1) All pairs of naturals $a\cdot b$ where $a,b\in\{1,...,\lfloor\sqrt M\rfloor\}$ are valid.

2) All pairs $1\cdot b$ where $b\in\{1,...,M\}$ are valid.

3) All pairs $a\cdot b$ where $b=\lfloor\sqrt M\rfloor +c;\ c\in\{1,...,\lfloor\sqrt M\rfloor\}$ and $a\leq \lfloor\sqrt M\rfloor -c;\ c\in\{1,...,\lfloor\sqrt M\rfloor\}$ are valid pairs

4) Could be some pairs $a\cdot b$ where $b=\lfloor\sqrt M\rfloor$ and $a=\lfloor\sqrt M\rfloor +d;\ d\leq \frac{M-\lfloor\sqrt M\rfloor^2}{\lfloor\sqrt M\rfloor}$ are valid pairs.

We can resume all these things on just two:

  • $a\cdot b$ where $a\in\{2,...,\lfloor\sqrt M\rfloor\}=A$, and $b\in\left\{2,...,\left\lfloor\frac{M}{\lfloor\sqrt M\rfloor}\right\rfloor\right\}=B$ are valid pairs,

  • and $1\cdot c$ where $c\in\{1,...,M\}=C$ are valid pairs too.

All possible ordered pairs will be $P=|A|^2+2|C|+2|B-A||A|-1=2\left\lfloor\frac{M}{\lfloor\sqrt M\rfloor}\right\rfloor(\lfloor\sqrt M\rfloor-1)+2M-\lfloor\sqrt M\rfloor^2$

We can see that we have now four kind of numbers: $a\in A$, $b^*\in B-A$, $c^*\in C-B-A-1$ and $1$. Any number $a$ can be surrounded by $a,b^*$ or $1$. Any number $b^*$ can be surrounded by a number $a$ or $1$. And any number $c^*$ just can be surrounded by $1$.

For $N=2$ all possible strings will be $P$. For $N>2$ we can see what happen with validity constructing strings step by step. All strings with $1$ and $a$ are valid so we must see how we can put $b^*$ and $c^*$ numbers that lead to valid strings.
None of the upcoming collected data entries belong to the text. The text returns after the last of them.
/-! ## The open parameter -/

/-- How far `MEM_BYTES` lies above its least value 16. It has no body: the spec leaves `MEM_BYTES`
OPEN with 16 <= `MEM_BYTES` <= 2^32 (R11, decision D9), so nothing can be proved of its value but
the bounds that its type carries. Log entry 2. -/
opaque memBytesAboveLeast : Fin 4294967281

/-- `MEM_BYTES` of the machine that `State.reset` describes (R11): some size from 16 to 2^32. -/
def memBytes : Nat := 16 + memBytesAboveLeast.val

/-! ## The free values -/

/-- The byte that `DMEM[a]` holds after the reset numbered `epoch`, while nothing has written it
(R128: "an arbitrary byte quantified over; it must never be assumed to be zero"). Log entry 3. -/
opaque freeDmem (epoch a : Nat) : Byte

/-- The byte that `KEYMEM[i]` holds after the reset numbered `epoch`, while nothing has written it
(R128). Log entry 3. -/
opaque freeKeymem (epoch i : Nat) : Byte

/-! ## The constant tables -/

/-- `P_INIT[0..17]` in index order (R67). -/
def pInitWords : List Nat :=
  [0x243F6A88, 0x85A308D3, 0x13198A2E, 0x03707344, 0xA4093822, 0x299F31D0, 0x082EFA98, 0xEC4E6C89] ++
  [0x452821E6, 0x38D01377, 0xBE5466CF, 0x34E90C6C, 0xC0AC29B7, 0xC97C50DD, 0x3F84D5B5, 0xB5470917] ++
  [0x9216D5D9, 0x8979FB1B]

/-- Words 0 to 63 of the table (`S_INIT[0]`, R68). -/
def s0InitRow0 : List Nat :=
  [0xD1310BA6, 0x98DFB5AC, 0x2FFD72DB, 0xD01ADFB7, 0xB8E1AFED, 0x6A267E96, 0xBA7C9045, 0xF12C7F99] ++
  [0x24A19947, 0xB3916CF7, 0x0801F2E2, 0x858EFC16, 0x636920D8, 0x71574E69, 0xA458FEA3, 0xF4933D7E] ++
  [0x0D95748F, 0x728EB658, 0x718BCD58, 0x82154AEE, 0x7B54A41D, 0xC25A59B5, 0x9C30D539, 0x2AF26013] ++
  [0xC5D1B023, 0x286085F0, 0xCA417918, 0xB8DB38EF, 0x8E79DCB0, 0x603A180E, 0x6C9E0E8B, 0xB01E8A3E] ++
  [0xD71577C1, 0xBD314B27, 0x78AF2FDA, 0x55605C60, 0xE65525F3, 0xAA55AB94, 0x57489862, 0x63E81440] ++
  [0x55CA396A, 0x2AAB10B6, 0xB4CC5C34, 0x1141E8CE, 0xA15486AF, 0x7C72E993, 0xB3EE1411, 0x636FBC2A] ++
  [0x2BA9C55D, 0x741831F6, 0xCE5C3E16, 0x9B87931E, 0xAFD6BA33, 0x6C24CF5C, 0x7A325381, 0x28958677] ++
  [0x3B8F4898, 0x6B4BB9AF, 0xC4BFE81B, 0x66282193, 0x61D809CC, 0xFB21A991, 0x487CAC60, 0x5DEC8032]

/-- Words 64 to 127 of the table (`S_INIT[0]`, R68). -/
def s0InitRow1 : List Nat :=
  [0xEF845D5D, 0xE98575B1, 0xDC262302, 0xEB651B88, 0x23893E81, 0xD396ACC5, 0x0F6D6FF3, 0x83F44239] ++
  [0x2E0B4482, 0xA4842004, 0x69C8F04A, 0x9E1F9B5E, 0x21C66842, 0xF6E96C9A, 0x670C9C61, 0xABD388F0] ++
  [0x6A51A0D2, 0xD8542F68, 0x960FA728, 0xAB5133A3, 0x6EEF0B6C, 0x137A3BE4, 0xBA3BF050, 0x7EFB2A98] ++
  [0xA1F1651D, 0x39AF0176, 0x66CA593E, 0x82430E88, 0x8CEE8619, 0x456F9FB4, 0x7D84A5C3, 0x3B8B5EBE] ++
  [0xE06F75D8, 0x85C12073, 0x401A449F, 0x56C16AA6, 0x4ED3AA62, 0x363F7706, 0x1BFEDF72, 0x429B023D] ++
  [0x37D0D724, 0xD00A1248, 0xDB0FEAD3, 0x49F1C09B, 0x075372C9, 0x80991B7B, 0x25D479D8, 0xF6E8DEF7] ++
  [0xE3FE501A, 0xB6794C3B, 0x976CE0BD, 0x04C006BA, 0xC1A94FB6, 0x409F60C4, 0x5E5C9EC2, 0x196A2463] ++
  [0x68FB6FAF, 0x3E6C53B5, 0x1339B2EB, 0x3B52EC6F, 0x6DFC511F, 0x9B30952C, 0xCC814544, 0xAF5EBD09]

/-- Words 128 to 191 of the table (`S_INIT[0]`, R68). -/
def s0InitRow2 : List Nat :=
  [0xBEE3D004, 0xDE334AFD, 0x660F2807, 0x192E4BB3, 0xC0CBA857, 0x45C8740F, 0xD20B5F39, 0xB9D3FBDB] ++
  [0x5579C0BD, 0x1A60320A, 0xD6A100C6, 0x402C7279, 0x679F25FE, 0xFB1FA3CC, 0x8EA5E9F8, 0xDB3222F8] ++
  [0x3C7516DF, 0xFD616B15, 0x2F501EC8, 0xAD0552AB, 0x323DB5FA, 0xFD238760, 0x53317B48, 0x3E00DF82] ++
  [0x9E5C57BB, 0xCA6F8CA0, 0x1A87562E, 0xDF1769DB, 0xD542A8F6, 0x287EFFC3, 0xAC6732C6, 0x8C4F5573] ++
  [0x695B27B0, 0xBBCA58C8, 0xE1FFA35D, 0xB8F011A0, 0x10FA3D98, 0xFD2183B8, 0x4AFCB56C, 0x2DD1D35B] ++
  [0x9A53E479, 0xB6F84565, 0xD28E49BC, 0x4BFB9790, 0xE1DDF2DA, 0xA4CB7E33, 0x62FB1341, 0xCEE4C6E8] ++
  [0xEF20CADA, 0x36774C01, 0xD07E9EFE, 0x2BF11FB4, 0x95DBDA4D, 0xAE909198, 0xEAAD8E71, 0x6B93D5A0] ++
  [0xD08ED1D0, 0xAFC725E0, 0x8E3C5B2F, 0x8E7594B7, 0x8FF6E2FB, 0xF2122B64, 0x8888B812, 0x900DF01C]

/-- Words 192 to 255 of the table (`S_INIT[0]`, R68). -/
def s0InitRow3 : List Nat :=
  [0x4FAD5EA0, 0x688FC31C, 0xD1CFF191, 0xB3A8C1AD, 0x2F2F2218, 0xBE0E1777, 0xEA752DFE, 0x8B021FA1] ++
  [0xE5A0CC0F, 0xB56F74E8, 0x18ACF3D6, 0xCE89E299, 0xB4A84FE0, 0xFD13E0B7, 0x7CC43B81, 0xD2ADA8D9] ++
  [0x165FA266, 0x80957705, 0x93CC7314, 0x211A1477, 0xE6AD2065, 0x77B5FA86, 0xC75442F5, 0xFB9D35CF] ++
  [0xEBCDAF0C, 0x7B3E89A0, 0xD6411BD3, 0xAE1E7E49, 0x00250E2D, 0x2071B35E, 0x226800BB, 0x57B8E0AF] ++
  [0x2464369B, 0xF009B91E, 0x5563911D, 0x59DFA6AA, 0x78C14389, 0xD95A537F, 0x207D5BA2, 0x02E5B9C5] ++
  [0x83260376, 0x6295CFA9, 0x11C81968, 0x4E734A41, 0xB3472DCA, 0x7B14A94A, 0x1B510052, 0x9A532915] ++
  [0xD60F573F, 0xBC9BC6E4, 0x2B60A476, 0x81E67400, 0x08BA6FB5, 0x571BE91F, 0xF296EC6B, 0x2A0DD915] ++
  [0xB6636521, 0xE7B9F9B6, 0xFF34052E, 0xC5855664, 0x53B02D5D, 0xA99F8FA1, 0x08BA4799, 0x6E85076A]

/-- `S_INIT[0][0..255]` in index order (R68). -/
def s0InitWords : List Nat :=
  s0InitRow0 ++ s0InitRow1 ++ s0InitRow2 ++ s0InitRow3

/-- Words 0 to 63 of the table (`S_INIT[1]`, R68). -/
def s1InitRow0 : List Nat :=
  [0x4B7A70E9, 0xB5B32944, 0xDB75092E, 0xC4192623, 0xAD6EA6B0, 0x49A7DF7D, 0x9CEE60B8, 0x8FEDB266] ++
  [0xECAA8C71, 0x699A17FF, 0x5664526C, 0xC2B19EE1, 0x193602A5, 0x75094C29, 0xA0591340, 0xE4183A3E] ++
  [0x3F54989A, 0x5B429D65, 0x6B8FE4D6, 0x99F73FD6, 0xA1D29C07, 0xEFE830F5, 0x4D2D38E6, 0xF0255DC1] ++
  [0x4CDD2086, 0x8470EB26, 0x6382E9C6, 0x021ECC5E, 0x09686B3F, 0x3EBAEFC9, 0x3C971814, 0x6B6A70A1] ++
  [0x687F3584, 0x52A0E286, 0xB79C5305, 0xAA500737, 0x3E07841C, 0x7FDEAE5C, 0x8E7D44EC, 0x5716F2B8] ++
  [0xB03ADA37, 0xF0500C0D, 0xF01C1F04, 0x0200B3FF, 0xAE0CF51A, 0x3CB574B2, 0x25837A58, 0xDC0921BD] ++
  [0xD19113F9, 0x7CA92FF6, 0x94324773, 0x22F54701, 0x3AE5E581, 0x37C2DADC, 0xC8B57634, 0x9AF3DDA7] ++
  [0xA9446146, 0x0FD0030E, 0xECC8C73E, 0xA4751E41, 0xE238CD99, 0x3BEA0E2F, 0x3280BBA1, 0x183EB331]

/-- Words 64 to 127 of the table (`S_INIT[1]`, R68). -/
def s1InitRow1 : List Nat :=
  [0x4E548B38, 0x4F6DB908, 0x6F420D03, 0xF60A04BF, 0x2CB81290, 0x24977C79, 0x5679B072, 0xBCAF89AF] ++
  [0xDE9A771F, 0xD9930810, 0xB38BAE12, 0xDCCF3F2E, 0x5512721F, 0x2E6B7124, 0x501ADDE6, 0x9F84CD87] ++
  [0x7A584718, 0x7408DA17, 0xBC9F9ABC, 0xE94B7D8C, 0xEC7AEC3A, 0xDB851DFA, 0x63094366, 0xC464C3D2] ++
  [0xEF1C1847, 0x3215D908, 0xDD433B37, 0x24C2BA16, 0x12A14D43, 0x2A65C451, 0x50940002, 0x133AE4DD] ++
  [0x71DFF89E, 0x10314E55, 0x81AC77D6, 0x5F11199B, 0x043556F1, 0xD7A3C76B, 0x3C11183B, 0x5924A509] ++
  [0xF28FE6ED, 0x97F1FBFA, 0x9EBABF2C, 0x1E153C6E, 0x86E34570, 0xEAE96FB1, 0x860E5E0A, 0x5A3E2AB3] ++
  [0x771FE71C, 0x4E3D06FA, 0x2965DCB9, 0x99E71D0F, 0x803E89D6, 0x5266C825, 0x2E4CC978, 0x9C10B36A] ++
  [0xC6150EBA, 0x94E2EA78, 0xA5FC3C53, 0x1E0A2DF4, 0xF2F74EA7, 0x361D2B3D, 0x1939260F, 0x19C27960]

/-- Words 128 to 191 of the table (`S_INIT[1]`, R68). -/
def s1InitRow2 : List Nat :=
  [0x5223A708, 0xF71312B6, 0xEBADFE6E, 0xEAC31F66, 0xE3BC4595, 0xA67BC883, 0xB17F37D1, 0x018CFF28] ++
  [0xC332DDEF, 0xBE6C5AA5, 0x65582185, 0x68AB9802, 0xEECEA50F, 0xDB2F953B, 0x2AEF7DAD, 0x5B6E2F84] ++
  [0x1521B628, 0x29076170, 0xECDD4775, 0x619F1510, 0x13CCA830, 0xEB61BD96, 0x0334FE1E, 0xAA0363CF] ++
  [0xB5735C90, 0x4C70A239, 0xD59E9E0B, 0xCBAADE14, 0xEECC86BC, 0x60622CA7, 0x9CAB5CAB, 0xB2F3846E] ++
  [0x648B1EAF, 0x19BDF0CA, 0xA02369B9, 0x655ABB50, 0x40685A32, 0x3C2AB4B3, 0x319EE9D5, 0xC021B8F7] ++
  [0x9B540B19, 0x875FA099, 0x95F7997E, 0x623D7DA8, 0xF837889A, 0x97E32D77, 0x11ED935F, 0x16681281] ++
  [0x0E358829, 0xC7E61FD6, 0x96DEDFA1, 0x7858BA99, 0x57F584A5, 0x1B227263, 0x9B83C3FF, 0x1AC24696] ++
  [0xCDB30AEB, 0x532E3054, 0x8FD948E4, 0x6DBC3128, 0x58EBF2EF, 0x34C6FFEA, 0xFE28ED61, 0xEE7C3C73]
You must notice that this partition on elements $\{1,a,b^*,c^*\}$ is well defined only for $M>3$. For $M\leq 3$ the partition is just $\{1,c\}$.

I will note the number of possible variations of each number as $|a|$ for $a$, $|b^*|$ for $b^*$ and so on. This number is just the cardinality of the set where they take values.
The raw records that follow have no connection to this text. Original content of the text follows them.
-- ==== Sys2Proof/Certificates/Slice0/Obligations.lean ====
section
/-! DEFINITION. The statements for the provers, from the numbered rules of spec/. Each is about the
machine, over every state or operand it names; a free value or a value the model chose is in none of
them but where the docstring says so. -/

open Sys2Proof Sys2Proof.Machine

/-! ## Command words (spec/30_encoding.md) -/

/-- R54, R55: a word decodes to a command exactly when it is that command's word; so decoding what the
encoder writes gives the command back, with its mode, and no command has a second word. -/
def Obligations.WordDecodesExactlyItsCommand : Prop :=
  ∀ (w : Word) (i : Instr), decode w = .ok i ↔ w = encode i

/-- R55: `match` and `mask` are such that a word selects the row exactly when `w & mask = match`, for
each of the seven rows, and the mode is bit 4. -/
def Obligations.OpcodeMapMatchesItsMasks : Prop :=
  ∀ w : Word,
    (w &&& 0xFFFFFFEF = 0x00000001 ↔
      decode w = .ok (.beInit (if w.getLsbD 4 then .dec else .enc))) ∧
    (w &&& 0xFFFFFFFF = 0x00000002 ↔ decode w = .ok .beBlksz) ∧
    (w &&& 0xFFFFFFEF = 0x00000003 ↔
      decode w = .ok (.beProc (if w.getLsbD 4 then .dec else .enc))) ∧
    (w &&& 0xFFFFFFFF = 0x00000004 ↔ decode w = .ok .pcNew) ∧
    (w &&& 0xFFFFFFFF = 0x00000005 ↔ decode w = .ok .pcCrypt) ∧
    (w &&& 0xFFFFFFFF = 0x00000006 ↔ decode w = .ok .pcDecrypt) ∧
    (w &&& 0xFFFFFFFF = 0x00000007 ↔ decode w = .ok .pcChecksum)

/-- R55: the complete list of legal command words, nine in all, each with what it encodes. -/
def Obligations.LegalCommandWordsAreNine : Prop :=
  (∀ w : Word, (∃ i, decode w = .ok i) ↔
    w = 0x01 ∨ w = 0x11 ∨ w = 0x02 ∨ w = 0x03 ∨ w = 0x13 ∨ w = 0x04 ∨ w = 0x05 ∨ w = 0x06 ∨
    w = 0x07) ∧
  decode 0x01 = .ok (.beInit .enc) ∧ decode 0x11 = .ok (.beInit .dec) ∧
  decode 0x02 = .ok .beBlksz ∧ decode 0x03 = .ok (.beProc .enc) ∧
  decode 0x13 = .ok (.beProc .dec) ∧ decode 0x04 = .ok .pcNew ∧ decode 0x05 = .ok .pcCrypt ∧
  decode 0x06 = .ok .pcDecrypt ∧ decode 0x07 = .ok .pcChecksum

/-- R54, R56: a word is refused exactly when a bit of 31:5 is set, or `OP` is 0 or 8 to 15, or `M` = 1
with `OP` in 2, 4, 5, 6, 7; a write of such a word to `REG.CMD` ends with `E_BADCMD`, code 9, and
changes nothing but `STATUS.ERR` and `RESULT`. -/
def Obligations.ReservedWordEndsWithBadCommand : Prop :=
  (∀ w : Word, (∃ e, decode w = .error e) ↔
    w.toNat / 32 ≠ 0 ∨ w.toNat % 16 = 0 ∨ 8 ≤ w.toNat % 16 ∨
    (w.toNat / 16 % 2 = 1 ∧ w.toNat % 16 ≠ 1 ∧ w.toNat % 16 ≠ 3)) ∧
  ∀ (s : State) (w : Word) (rest : List Access) (e : DecodeError),
    s.pending = .wr 0 w :: rest → decode w = .error e →
    step s = .next { s with pending := rest, err := 9, result := 0 }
STRINGS WITH ONLY $\{1,a\}$

These kind of numbers can stay in any order together so the strings composed only by $\{1,a\}$ will be

$$f_a=\sum_{k=0}^{N}\binom{N}{k}|a|^k=(|a|+1)^N$$

STRINGS WITH ONLY $\{1,a,b^*\}$

The number $b^*$ cant be consecutive to itself. I will use a trick here: define numbers of chains (and it length) of $b^*$. A chain will be $b^*$ numbers separated by a $1$ or an $a$ that I will note as separators and call them as $s$ example: $b^*,s,b^*,s,b^*,...,b^*$. Any chain start and end on a $b^*$ and it length will be 2 times the number of $b^*$ less $1$, i.e., $b_i=2i-1$. Example $b_2\equiv(b^*,s,b^*)$.
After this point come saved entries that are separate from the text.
-- ==== Sys2Proof/Laws/State.lean ====
section
/-! SUPPORT. One lemma per field per update of the state: what each named update writes, and that it
leaves every other field alone. Tagged for `simp`, so that no proof unfolds a record update. -/

namespace Sys2Proof.Machine

/-! ## `withStatus`: the two registers every command writes -/

@[simp] theorem State.withStatus_eng0 (s : State) (e : BitVec 4) (v : Word) :
    (s.withStatus e v).eng0 = s.eng0 := rfl
@[simp] theorem State.withStatus_eng1 (s : State) (e : BitVec 4) (v : Word) :
    (s.withStatus e v).eng1 = s.eng1 := rfl
@[simp] theorem State.withStatus_err (s : State) (e : BitVec 4) (v : Word) :
    (s.withStatus e v).err = e := rfl
@[simp] theorem State.withStatus_result (s : State) (e : BitVec 4) (v : Word) :
    (s.withStatus e v).result = v := rfl
@[simp] theorem State.withStatus_keylen (s : State) (e : BitVec 4) (v : Word) :
    (s.withStatus e v).keylen = s.keylen := rfl
@[simp] theorem State.withStatus_inBase (s : State) (e : BitVec 4) (v : Word) :
    (s.withStatus e v).inBase = s.inBase := rfl
@[simp] theorem State.withStatus_inLen (s : State) (e : BitVec 4) (v : Word) :
    (s.withStatus e v).inLen = s.inLen := rfl
@[simp] theorem State.withStatus_inOff (s : State) (e : BitVec 4) (v : Word) :
    (s.withStatus e v).inOff = s.inOff := rfl
@[simp] theorem State.withStatus_outBase (s : State) (e : BitVec 4) (v : Word) :
    (s.withStatus e v).outBase = s.outBase := rfl
@[simp] theorem State.withStatus_outLen (s : State) (e : BitVec 4) (v : Word) :
    (s.withStatus e v).outLen = s.outLen := rfl
@[simp] theorem State.withStatus_outOff (s : State) (e : BitVec 4) (v : Word) :
    (s.withStatus e v).outOff = s.outOff := rfl
@[simp] theorem State.withStatus_keymem (s : State) (e : BitVec 4) (v : Word) :
    (s.withStatus e v).keymem = s.keymem := rfl
@[simp] theorem State.withStatus_dmem (s : State) (e : BitVec 4) (v : Word) :
    (s.withStatus e v).dmem = s.dmem := rfl
@[simp] theorem State.withStatus_memBytes (s : State) (e : BitVec 4) (v : Word) :
    (s.withStatus e v).memBytes = s.memBytes := rfl
@[simp] theorem State.withStatus_epoch (s : State) (e : BitVec 4) (v : Word) :
    (s.withStatus e v).epoch = s.epoch := rfl
@[simp] theorem State.withStatus_pending (s : State) (e : BitVec 4) (v : Word) :
    (s.withStatus e v).pending = s.pending := rfl
@[simp] theorem State.withStatus_replies (s : State) (e : BitVec 4) (v : Word) :
    (s.withStatus e v).replies = s.replies := rfl

/-! ## `raise`: the failing end of a command -/

@[simp] theorem State.raise_eng0 (s : State) (c : ErrClass) :
    (s.raise c).eng0 = s.eng0 := rfl
@[simp] theorem State.raise_eng1 (s : State) (c : ErrClass) :
    (s.raise c).eng1 = s.eng1 := rfl
@[simp] theorem State.raise_err (s : State) (c : ErrClass) :
    (s.raise c).err = c.code := rfl
@[simp] theorem State.raise_result (s : State) (c : ErrClass) :
    (s.raise c).result = 0 := rfl
@[simp] theorem State.raise_keylen (s : State) (c : ErrClass) :
    (s.raise c).keylen = s.keylen := rfl
@[simp] theorem State.raise_inBase (s : State) (c : ErrClass) :
    (s.raise c).inBase = s.inBase := rfl
@[simp] theorem State.raise_inLen (s : State) (c : ErrClass) :
    (s.raise c).inLen = s.inLen := rfl
@[simp] theorem State.raise_inOff (s : State) (c : ErrClass) :
    (s.raise c).inOff = s.inOff := rfl
@[simp] theorem State.raise_outBase (s : State) (c : ErrClass) :
    (s.raise c).outBase = s.outBase := rfl
@[simp] theorem State.raise_outLen (s : State) (c : ErrClass) :
    (s.raise c).outLen = s.outLen := rfl
@[simp] theorem State.raise_outOff (s : State) (c : ErrClass) :
    (s.raise c).outOff = s.outOff := rfl
@[simp] theorem State.raise_keymem (s : State) (c : ErrClass) :
    (s.raise c).keymem = s.keymem := rfl
@[simp] theorem State.raise_dmem (s : State) (c : ErrClass) :
    (s.raise c).dmem = s.dmem := rfl
@[simp] theorem State.raise_memBytes (s : State) (c : ErrClass) :
    (s.raise c).memBytes = s.memBytes := rfl
@[simp] theorem State.raise_epoch (s : State) (c : ErrClass) :
    (s.raise c).epoch = s.epoch := rfl
@[simp] theorem State.raise_pending (s : State) (c : ErrClass) :
    (s.raise c).pending = s.pending := rfl
@[simp] theorem State.raise_replies (s : State) (c : ErrClass) :
    (s.raise c).replies = s.replies := rfl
Two different chain will be separated, by definition, by at least to separators, if it only one they will be one chain and not two. So for every chain will subtract to $N$ 2. If I have 3 chains then $N^*=N-2\cdot 3$.

The variations for a string $b_i$ will be $V(b_i)=|b^*|^i(|a|+1)^{i-1}$. The variations for separators between chains is $V(s,k)=(|a|+1)^k$ where $k=|N|-\sum m_i(2i-1)$, where $m_i$ is the multiplicity for each chain of length $2i-1$.

Now I define the function of valid strings $f_b$ for a setup of strings $b_i$ with multiplicity $m_i$:

$$f_b(m_ib_i,m_jb_j,...)=(\prod V(b_i)^{m_i})V(s,k)\frac{((\sum m_i)+|N-N^*|)!}{k!\prod m_i!}$$

The ugly task is the setup of all possible combination of chains by length and multiplicity for a master length of $N$.

STRINGS WITH ONLY $\{1,a,c^*\}$

Similar case that before but this time the separators only can be $1$. So there is a difference on the variations of $V(s,k)$ and $V(c_i)=|c^*|^i$.

STRINGS WITH $\{1,a,b^*,c^*\}$

Similar things that the cases above but this time the separators can change depending what they are separating, being just $1$ when separate chain $c_i$ and being $1$ or $a$ when separate between $b_i$ chains.

For study these combinations we can write the strings as just $3b2c3b2bbc4c$ understanding each number as the number of $b^*$ or $c^*$ of the letter after that represent a chain of this kind. An understanding too that any separator is omitted.

Indeed we can calculate use the same multiplicities $m_i$ and compositions of chains and change from $b^*$ to $c^*$ chains as they were a big group with variations.

I will leave the problem here, the rest is a bit boring and long but not too much difficult that what I answered here.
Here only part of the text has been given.